[WHAT IS EXPECTED]:
Which lines run from the line with "width. Safe. -/" through the line with "raises it now. -/" in the entries below? Print them exactly, both ends included, and nothing more.

[DATA EXTRACTS]:
-- ==== Sys2Proof/Machine/State.lean ====
section
/-! DEFINITION. The state of CORE as plain data (10_state.md), the reasons a step can stop (R335), and the state right
after reset (R48, R361). -/

namespace Sys2Proof.Machine

/-! ### Cache arrays -/

/-- A sparse array: index and entry, indices strictly rising, no entry equal to what an unlisted index reads as
(`Memory.wf` in Ops.lean). CORE has no memory but its two cache arrays: entry 12. -/
abbrev Memory (α : Type) := List (Nat × α)

/-- R32: a line of the ICache. It has no dirty bit. -/
structure ILine where
  tag : Nat
  valid : Bool
  data : Word
  deriving DecidableEq, Repr

/-- R33: a line of the DCache. -/
structure DLine where
  tag : Nat
  valid : Bool
  dirty : Bool
  data : Word
  deriving DecidableEq, Repr

/-- What an unlisted ICache index reads as: R48, invalid at power-on. Tag and data are unspecified and never read
(U4): DESIGN CHOICE 0, entry 4. -/
def ILine.absent : ILine := { tag := 0, valid := false, data := 0 }

/-- What an unlisted DCache index reads as: as `ILine.absent`, and not dirty. -/
def DLine.absent : DLine := { tag := 0, valid := false, dirty := false, data := 0 }

/-! ### Masks, outputs, inputs -/

/-- R160: the pair that names a byte range of a doubleword, length `size + 1` bytes from byte `align`. Plain data; the
legal ones have `size + align ≤ 7` (`MemMask.legal`). -/
structure MemMask where
  size : Nat
  align : Nat
  deriving DecidableEq, Repr

/-- R40: the four stall reasons. -/
inductive StallReason where
  | instructionCacheBusy
  | dataCacheBusy
  | dataCacheMiss
  | loadInterlock
  deriving DecidableEq, Repr

/-- R331: the one reason of `ExceptionWB`. -/
inductive ExceptionReason where
  | reset
  deriving DecidableEq, Repr

/-- R40: the status of a cycle. No numeric code exists (R42). -/
inductive PipelineStatus where
  | ok
  | stall (r : StallReason)
  | exceptionWB (r : ExceptionReason)
  deriving DecidableEq, Repr

/-- R44: a request on the external bus. `size` has the MemMask encoding, length minus 1. -/
structure ExternalRequest where
  address : Word
  data : Word
  size : Nat
  write : Bool
  deriving DecidableEq, Repr

/-- R45, R82: the DCache write of a cycle, data at its final bit position. -/
structure DCacheWrite where
  rowAddress : Word
  mask : MemMask
  data : Word
  deriving DecidableEq, Repr

/-- R47: one line presented to a cache by the fill collaborator. -/
structure Fill where
  index : Nat
  tag : Nat
  data : Word
  deriving DecidableEq, Repr

/-- R270: the inputs of one cycle. -/
structure Inputs where
  reset : Bool
  ifill : Option Fill
  dfill : Option Fill
  deriving DecidableEq, Repr

/-- A cycle in which the collaborator presents nothing and reset is not asserted. -/
def Inputs.quiet : Inputs := { reset := false, ifill := none, dfill := none }

/-! ### Stage registers (R36) -/

structure FetchDecode where
  pc : Word
  word : InsWord
  deriving DecidableEq, Repr

structure DecodeExecute where
  pc : Word
  ins : Instr
  a : Word
  b : Word
  sdata : Word
  taken : Bool
  deriving DecidableEq, Repr

structure ExecuteMemory where
  pc : Word
  ins : Instr
  result : Word
  sdata : Word
  deriving DecidableEq, Repr

structure MemoryWriteback where
  pc : Word
  ins : Instr
  dest : Option RegisterId
  value : Word
  deriving DecidableEq, Repr

/-- R13, R14: the two readings of the machine, the cycle-level one (normative) and the instruction-level one. Which
of them one step follows: entry 1. -/
inductive Reading where
  | cycle
  | instruction
  deriving DecidableEq, Repr

/-! ### The state -/

structure State where
  /-- R7: the parameters; no step changes them. -/
  cfg : Config
  /-- R13, R14: what one step is (the model's own field, entry 1). -/
  reading : Reading
  /-- R49: a reset cycle has happened. -/
  wasReset : Bool
  /-- R270: what the reset pin and the fill interface present in the coming cycles, next cycle first; when the list
  is empty, nothing (the model's own field, entry 6). -/
  inputs : List Inputs
  /-- R20: the address of the next instruction to fetch. -/
  pc : Word
  /-- R259: in the instruction-level reading, the address of the instruction after the one at `pc`. -/
  npc : Word
  /-- R257: in the instruction-level reading, the instruction at `pc` is in the delay slot of a taken transfer. -/
  afterTaken : Bool
  /-- R25: the register file, `Integer(n)` at place `n`, `Float(n)` at place `32 + n`. -/
  rf : Vector Word 64
  /-- R32: the ICache, by line index. -/
  ic : Memory ILine
  /-- R33: the DCache, by line index. -/
  dc : Memory DLine
  /-- R34: a store was committed to the DCache in the cycle before. -/
  dcBusy : Bool
  /-- R36: between Fetch and Decode. -/
  fd : Option FetchDecode
  /-- R36: between Decode and Execute. -/
  dx : Option DecodeExecute
  /-- R36: between Execute and Memory. -/
  xm : Option ExecuteMemory
  /-- R36: between Memory and Writeback. -/
  mw : Option MemoryWriteback
  /-- R40: the status output of the cycle just ended. -/
  status : PipelineStatus
  /-- R44: the external bus output of the cycle just ended. -/
  ext : Option ExternalRequest
  /-- R45: the DCache write of the cycle just ended. -/
  dcwrite : Option DCacheWrite
  deriving DecidableEq, Repr

/-! ### Why a step can stop (R335) -/

/-- R335, the model outcomes `fault`: the hardware's behaviour is undefined or unknown here. All are safe: the model
stops where the hardware goes on. -/
inductive Fault where
  /-- R49: raised by a step that is no reset cycle from a state that has never been reset. Safe. -/
  | noReset
  /-- R24: raised by Fetch when `pc` is no multiple of 4. Safe. -/
  | misalignedPc
  /-- R78: raised by the Memory stage, and by a load or store, when the address is no multiple of the width. Safe. -/
  | misalignedAccess
  /-- R170: raised by `MemMask.make` when `size + align > 7`. Safe. No step reaches it (R78 comes first). -/
  | memMaskContract
  /-- R31: raised by `RegisterId.port` for an index of 32 or more. Safe. No 5-bit field reaches it. -/
  | registerIdOutOfRange
  deriving DecidableEq, Repr

/-- R335, the model outcomes `refuse`: the spec gives the situation no meaning. All are safe. -/
inductive Refusal where
  /-- An instruction the model has not been given; raised by `exec`'s arm for it only. Safe. No arm raises it now. -/
  | notModelled (mnemonic : String)
  /-- R125: raised by Decode for a word that matches no row of the opcode table. Safe. -/
  | unadmittedEncoding (w : InsWord)
  /-- R85: raised by a load whose address lies outside the cached window. Safe. -/
  | loadOutsideCachedWindow
  /-- R257: raised by a control transfer in the delay slot of a taken transfer. Safe. -/
  | controlTransferInDelaySlot
  deriving DecidableEq, Repr

/-- A reason to stop, as the stage functions report it. -/
inductive Stop where
  | fault (f : Fault)
  | refuse (r : Refusal)
  deriving DecidableEq, Repr

/-! ### Reset -/

/-- R48, R361: the state after one reset cycle from power-on in which no fill was presented. Parameters at the
reference values (entry 2); registers, which reset leaves alone and power-on leaves unspecified, DESIGN CHOICE 0
(entry 3, unsafe); no cache line filled; the normative reading (entry 1); no input pending (entry 6). -/
def State.reset : State :=
  { cfg := Config.reference
    reading := .cycle
    wasReset := true
    inputs := []
    pc := Config.reference.resetVector
    npc := Config.reference.resetVector + 4
    afterTaken := false
    rf := Vector.replicate 64 0
    ic := []
    dc := []
    dcBusy := false
    fd := none
    dx := none
    xm := none
    mw := none
    status := .exceptionWB .reset
    ext := none
    dcwrite := none }

/-- R48, R49, R365: a state before the first cycle. `pc`, the registers, the stage registers and the outputs are
unspecified there, so they are left open. -/
def State.powerOn (s : State) : Prop :=
  s.wasReset = false ∧ s.ic = [] ∧ s.dc = [] ∧ s.dcBusy = false

end Sys2Proof.Machine
end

[SOLUTION TO THE PROBLEM]:
  /-- R78: raised by the Memory stage, and by a load or store, when the address is no multiple of the width. Safe. -/
  | misalignedAccess
  /-- R170: raised by `MemMask.make` when `size + align > 7`. Safe. No step reaches it (R78 comes first). -/
  | memMaskContract
  /-- R31: raised by `RegisterId.port` for an index of 32 or more. Safe. No 5-bit field reaches it. -/
  | registerIdOutOfRange
  deriving DecidableEq, Repr

/-- R335, the model outcomes `refuse`: the spec gives the situation no meaning. All are safe. -/
inductive Refusal where
  /-- An instruction the model has not been given; raised by `exec`'s arm for it only. Safe. No arm raises it now. -/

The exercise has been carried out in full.